Tabita foi levada a uma cabana no meio da floresta, onde já estavam um monte de
senhoras que tinham tranças com enfeites de missangas, e amarraram, muitas delas, panos
de "samakakas"em torno de suas cinturas, quando o jovem primo a deixou nunca mais pisou
o local. Amarraram em seus mamilos carne de cabrito para que secasse sobre ela, foi
explicado a ela que era já momento em que seria submetida a um processo de passagem
feminina, depois de ficar dias ali, ela não sairia como a mesma pessoa, seria uma mulher
preparada para cuidar, com responsabilidade, a sua casa e que teria a felicidade plena dentro
do lar, depois do "Efiko", Tabita amadureceria bastante sem nenhuma maldição dos antigos.

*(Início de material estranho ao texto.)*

/-- A few words of the opcode table decode to their rows. -/
def Obligations.TableWordsDecode : Prop :=
  decodeTableWord 8 0x00 = some (.peccomp []) ∧ decodeTableWord 8 0x04 = some (.rdaux 0 0) ∧
  decodeTableWord 8 0x09 = some .adcv ∧ decodeTableWord 8 0x0D = none ∧
  decodeTableWord 16 0x02F7 = some (.encAdcv 1 1 7) ∧ decodeTableWord 16 0x04E6 = some (.encAdax 1 6) ∧
  decodeTableWord 16 0x000A = some .encRdcvd ∧ decodeTableWord 16 0x0712 = some .encClraux

/-- When no reset is due, no sample is in progress and the bytes presented decode to an instruction, the step
takes them off their port and is that instruction, cut short by `settle` where a reset or an adapter that stops
falls into it; with a reliable environment it is the instruction's `exec`. That requests stand in a queue (log 15)
and that an encoder call is presented at a port of its own (log 16) are the model's choices. -/
def Obligations.StepRunsTheDecodedInstruction : Prop :=
  ∀ (s : State) (p : Port) (bytes : List Byte) (i : Instr),
    s.bus.resetIn ≠ some 0 → s.host.active = none → fetchBytes s = some (p, bytes) → decode p bytes = .ok i →
    let s' := if p = .wire then { s with host.encSel := none }
      else { s with host.requests := s.host.requests.tail }
    step s = settleOutcome s' (exec i s') ∧ (Reliable s → step s = exec i s')

/-- With no reset due, no sample in progress and no instruction presented, a step changes nothing, but for the
moment that brings a reset nearer (the model's choice, log 15). -/
def Obligations.IdleStepChangesNothing : Prop :=
  ∀ s : State, s.host.active = none → s.host.encSel = none → s.host.requests = [] →
    (s.bus.resetIn = none → step s = .next s) ∧
    (∀ k, s.bus.resetIn = some (k + 1) → step s = .next { s with bus.resetIn := some k })

/-- A word of the opcode table placed by `withFetchWord` is what the next step fetches, with every field it
holds. -/
def Obligations.PlacedWordIsFetched : Prop :=
  ∀ (s : State) (nbits w : Nat) (i : Instr), decodeTableWord nbits w = some i →
    fetch (s.withFetchWord nbits w) = some (.ok i) ∧
    (s.withFetchWord nbits w).host.active = none ∧ Reliable (s.withFetchWord nbits w)
end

No princípio, foi muito difícil para ela entender o que se estava a passar, mas
quando se apercebeu da situação, começou a ficar mais calma e com o tempo foi se
submetendo aos costumes e ensinamentos da sua cultura. Volvido um espaço temporal de
duas semanas, no mesmo local do ritual, começaram a aparecer mais pessoas que
organizavam o local para uma festa enorme, prepararam barris de "macau" e "canhome",
mataram bois, trouxeram da cidade alguns panos novos que serviram de adorno para ela,
depois de ter sido esfregado óleo "mupeque" na sua pele macia. Com novas tranças e panos,
com uma maquiagem tradicional, Tabita viu-se no meio de uma festa grande, seus irmãos,
pais, tios e o resto da família estavam no local. Velho Kimbito com sua altura comprida,
entra no meio da roda interrompendo os dançarinos do "ovindjomba "ao som do batuque, e,
apesar de velho, dá uma cambalhota e grita, para surpresa de todos: -Vamos ndançare. Isso
nué ndos civilissados nem dos calcinhas. Fim!